We're considering the square region $0\leq x \leq \pi, 0\leq y \leq \pi$ with the boundary conditions $u(\pi,y)=u(0,0)=0, u(x,\pi)=f(x)=\cos(\dfrac{3}{2}x)$, and the left border ($u(0,y$) is "insulated", which I interpret to mean $\partial_xu=0$.
I start off with the condition $u(x,y)=X(x)Y(y)\rightarrow\dfrac{X''}{X}+\dfrac{Y''}{Y}=0$ and I equate the X fraction with $+\lambda$ and the Y fraction with $-\lambda$. The error I run into is when I solve for X: I get $X''-\lambda X=0$ and $\lambda=n^2\rightarrow X(x)=c_1e^{nx}+c_2e^{-nx}, X(\pi)=0\rightarrow c_2=-c_1e^{2\pi n}$. $X(x)=c_1(e^{nx}-e^{n(2\pi-x)}\rightarrow X'(x)=c_1(ne^{xn}+ne^{n(2\pi-x)})=0\rightarrow c_1=0$.

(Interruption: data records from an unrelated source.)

-- ==== Sys2Proof/Machine/Lanes.lean ====
section
/-! DEFINITION. Cross-lane instructions (R196-R206). -/

namespace Sys2Proof.Machine

/-- A lane is reachable when its slice belongs to the issuing sub-gang (R197). -/
def State.reach (s : State) (lane : Nat) : Bool := lane < 32 && s.cur.slices.getLsbD (lane / 4)

/-- Element `m` of an operand seen as a vector of elements across the lanes (R196). -/
def State.elem (s : State) (h : Hdr) (e : Expand) (x : Spec) (w m : Nat) : Nat :=
  Machine.sub w (s.src h e x (m / perReg w)) (m % perReg w)

/-- Element `m` exists and its lane is reachable. -/
def State.elemOk (s : State) (w : Nat) (m : Int) : Bool :=
  0 ≤ m && m < ((32 * perReg w : Nat) : Int) && s.reach (m.toNat / perReg w)

/-- The lanes a vote or reduction ranges over: the active lanes, guarded for a `v` or `p` destination (R43, R202). -/
def State.foldLanes (s : State) (h : Hdr) (d : Spec) : List Nat :=
  match d with
  | .v _ | .p _ => s.actLanes h
  | _ => if s.uniform h then s.curG.lanesOn s.cur.slices else []

/-- SHFL (R199). -/
def execShfl (h : Hdr) (w : BitVec 2) (z : Bool) (mode : BitVec 2) (d a b : Spec) (s : State) :
    Host.Outcome State Fault Refusal :=
  issue h [d] [a, b] s fun s =>
    let n := widthOf w
    let k := perReg n
    s.arith h d fun l => pack n k fun i =>
      let j := k * l + i
      let sel := sub n (s.src h (wExpand w) b l) i
      let m : Int := match mode.toNat with
        | 0 => sel
        | 1 => (j : Int) - sel
        | 2 => (j : Int) + sel
        | _ => (j ^^^ sel : Nat)
      if s.elemOk n m then s.elem h (wExpand w) a n m.toNat
      else if z then 0 else s.elem h (wExpand w) a n j

/-- The elements an instruction's active lanes send, and where (R200): (target, sender), senders ascending. -/
def State.senders (s : State) (h : Hdr) (w : BitVec 2) (b : Spec) : List (Nat × Nat) :=
  let n := widthOf w
  let k := perReg n
  ((s.actLanes h).flatMap fun l => (List.range k).map fun i => (Machine.sub n (s.src h (wExpand w) b l) i, k * l + i)).filter
    fun p => s.elemOk n (p.1 : Int)

/-- The sender an element takes: the highest (R200). -/
def winner (snd : List (Nat × Nat)) (m : Nat) : Option Nat := ((snd.filter fun p => p.1 == m).getLast?).map (·.2)

/-- PUSH (R200). -/
def execPush (h : Hdr) (w : BitVec 2) (d a b c : Spec) (s : State) : Host.Outcome State Fault Refusal :=
  issue h [d] [a, b, c] s fun s =>
    let n := widthOf w
    let k := perReg n
    let snd := s.senders h w b
    let lanes := (List.range 32).filter fun l => (List.range k).any fun i => (winner snd (k * l + i)).isSome
    let val (l : Nat) : W64 := pack n k fun i =>
      match winner snd (k * l + i) with
      | some j => s.elem h (wExpand w) a n j
      | none => sub n (s.src h .zx64 d l) i
    let lost (l : Nat) : Bool := (List.range k).any fun i =>
      let j := k * l + i
      !(snd.any fun p => p.2 == j && winner snd p.1 == some j)
    let g := match d with
      | .v r => s.curG.writeV r.toNat lanes val
      | _ => s.curG
    let g := match c with
      | .p r => g.writeP r.toNat (s.actLanes h) lost
      | _ => g
    let full := (List.range 32).filter fun l => (List.range k).all fun i => (winner snd (k * l + i)).isSome
    .done (((s.setGroup s.cur.gid g).freshReg s.cur.gid d full).freshReg s.cur.gid c (s.actLanes h))

/-- READL (R201). -/
def execReadl (h : Hdr) (w : BitVec 2) (sgn : Bool) (d a b : Spec) (s : State) : Host.Outcome State Fault Refusal :=
  issue h [d] [a, b] s fun s =>
    let n := widthOf w
    let read (lead : Nat) : W64 :=
      let m := sub n (s.src h (wExpand w) b lead) 0
      let x := if s.elemOk n (m : Int) then s.elem h (wExpand w) a n m else 0
      if sgn then signExt64 n x else BitVec.ofNat 64 x
    match d with
    | .v _ => s.arith h d fun _ => read ((s.actLanes h).headD 0)
    | _ => s.arith h d read

/-- WRITEL (R201). -/
def execWritel (h : Hdr) (w : BitVec 2) (d a b : Spec) (s : State) : Host.Outcome State Fault Refusal :=
  issue h [d] [a, b] s fun s =>
    let n := widthOf w
    let k := perReg n
    match (s.actLanes h).head?, d with
    | some lead, .v r =>
      let m := sub n (s.src h (wExpand w) b lead) 0
      let x := sub n (s.src h (wExpand w) a lead) 0
      if s.elemOk n (m : Int) then
        .done (s.setGroup s.cur.gid (s.curG.writeV r.toNat [m / k] fun l =>
          pack n k fun i => if i = m % k then x else sub n (s.curG.laneV r.toNat l) i))
      else .done s
    | _, _ => .done s

/-- VOTE (R202). -/
def execVote (h : Hdr) (mode : BitVec 2) (d a : Spec) (s : State) : Host.Outcome State Fault Refusal :=
  issue h [d] [a] s fun s =>
    let lanes := s.foldLanes h d
    let x (l : Nat) : W64 := s.src h .zx64 a l
    let t (l : Nat) : Bool := x l != 0
    let r : W64 := match mode.toNat with
      | 0 => if lanes.all t then 1 else 0
      | 1 => if lanes.any t then 1 else 0
      | 2 => if allEqual lanes x then 1 else 0
      | _ => BitVec.ofNat 64 (lanes.foldl (fun m l => if t l then m + 2 ^ l else m) 0)
    s.arith h d fun _ => r

/-! ### Reductions and scans -/

end Sys2Proof.Machine

namespace Sys2Proof

open Sys2Proof.Machine

/-- The element width of a reduction (R203). -/
def RedM.width (m : RedM) : Nat := if 8 ≤ m.op.toNat then ftWidth m.w else widthOf m.w
def RedM.count (m : RedM) : Nat := if 8 ≤ m.op.toNat then ftCount m.w else perReg (widthOf m.w)
/-- How an immediate A expands: a W of 64 bits by its zero extension, signed operations too. Assumption 83 (DESIGN CHOICE). -/
def RedM.expand (m : RedM) : Expand := if 8 ≤ m.op.toNat then ftExpand m.w else wExpand m.w

/-- One combination step on element bits (R203). -/
def RedM.comb (m : RedM) (a b : Nat) : Nat :=
  let w := m.width
  let f := ftFmt m.w
  match m.op.toNat with
  | 0 => (a + b) % 2 ^ w
  | 1 => min a b
  | 2 => max a b
  | 3 => if asSigned w b < asSigned w a then b else a
  | 4 => if asSigned w a < asSigned w b then b else a
  | 5 => a &&& b
  | 6 => a ||| b
  | 7 => a ^^^ b
  | 8 => let r := Rm.ofBits m.rm.toNat; f.encode r false ((f.decode a).add r (f.decode b))
  | 9 => fminmax f false false a b
  | 10 => fminmax f true false a b
  | 11 => fminmax f false true a b
  | _ => fminmax f true true a b

/-- The identity an exclusive scan starts from (R203). -/
def RedM.ident (m : RedM) : Nat :=
  let w := m.width
  let f := ftFmt m.w
  match m.op.toNat with
  | 1 | 5 => 2 ^ w - 1
  | 3 => 2 ^ (w - 1) - 1
  | 4 => 2 ^ (w - 1)
  | 8 => f.signBit
  | 9 | 11 => f.infBits false false
  | 10 | 12 => f.infBits true false
  | _ => 0

/-- A float result that is a NaN is canonical (R203, R92). -/
def RedM.canon (m : RedM) (x : Nat) : Nat :=
  if m.op.toNat < 8 then x
  else match (ftFmt m.w).decode x with
    | .nan => (ftFmt m.w).nan
    | _ => x

end Sys2Proof

namespace Sys2Proof.Machine

/-- One level of the fixed tree: neighbours combine, an absent member passes the other on (R204). -/
def treeLevel (f : Nat → Nat → Nat) : List (Option Nat) → List (Option Nat)
  | a :: b :: r =>
    (match a, b with
      | some x, some y => some (f x y)
      | some x, none => some x
      | none, y => y) :: treeLevel f r
  | l => l

/-- The five levels over lane positions 0-31 (R204). -/
def treeFold (f : Nat → Nat → Nat) (l : List (Option Nat)) : Option Nat :=
  ((treeLevel f (treeLevel f (treeLevel f (treeLevel f (treeLevel f l)))))[0]?).getD none

/-- REDL (R204). -/
def execRedl (h : Hdr) (m : RedM) (d a : Spec) (s : State) : Host.Outcome State Fault Refusal :=
  issue h [d] [a] s fun s =>
    let lanes := s.foldLanes h d
    let r : W64 := pack m.width m.count fun i =>
      m.canon <| (treeFold m.comb ((List.range 32).map fun l =>
        if lanes.contains l then some (sub m.width (s.src h m.expand a l) i) else none)).getD 0
    s.arith h d fun _ => r

/-- The running results of a scan over lanes, ascending: (lane, inclusive result, exclusive result) (R205). -/
def scanGo (f : Nat → Nat → Nat) (x : Nat → Nat) (ident : Nat) : Option Nat → List Nat → List (Nat × Nat × Nat)
  | _, [] => []
  | none, l :: r => (l, x l, ident) :: scanGo f x ident (some (x l)) r
  | some a, l :: r => let b := f a (x l); (l, b, a) :: scanGo f x ident (some b) r

/-- SCANL (R205). -/
def execScanl (h : Hdr) (m : RedM) (d a : Spec) (s : State) : Host.Outcome State Fault Refusal :=
  issue h [d] [a] s fun s =>
    let lanes := s.actLanes h
    let col (i : Nat) : List (Nat × Nat × Nat) :=
      scanGo m.comb (fun l => sub m.width (s.src h m.expand a l) i) m.ident none lanes
    s.arith h d fun l => pack m.width m.count fun i =>
      match (col i).find? fun p => p.1 == l with
      | some p => m.canon (if m.excl then p.2.2 else p.2.1)
      | none => 0

/-- PERM (R206). -/
def execPerm (h : Hdr) (w : BitVec 2) (d a b c : Spec) (s : State) : Host.Outcome State Fault Refusal :=
  issue h [d] [a, b, c] s fun s =>
    let n := widthOf w
    let k := perReg n
    s.arith h d fun l => pack n k fun i =>
      let f := field (s.src h .zx64 c l) (4 * i) 4
      if f < k then sub n (s.src h (wExpand w) a l) f
      else if f < 2 * k then sub n (s.src h (wExpand w) b l) (f - k)
      else 0

end Sys2Proof.Machine
end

So now I get the trivial solution... my professor mentioned that we get the trivial solution because the assumption $u(x,y)=X(x)Y(y)$, but he never told us what to do instead and he doesn't give any details in the lecture notes, so I'm pretty lost. Any help would be greatly appreciated.
From $$ \frac{X''}{X}+\frac{Y''}{Y}=\lambda $$ and the boundary conditions we get for $X$ $$ X''-\lambda\,X=0,\quad X'(0)=0,\quad X(\pi)=0. $$ This has the nontrivial solution $$ X(x)=\cos\Bigl(\frac{2\,k+1}{2}\,x\Bigr),\quad k=0,1,2,\dots $$ corresponding to $$ \lambda=-\Bigl(\frac{2\,k+1}{2}\Bigr)^2. $$ Can you go on from here?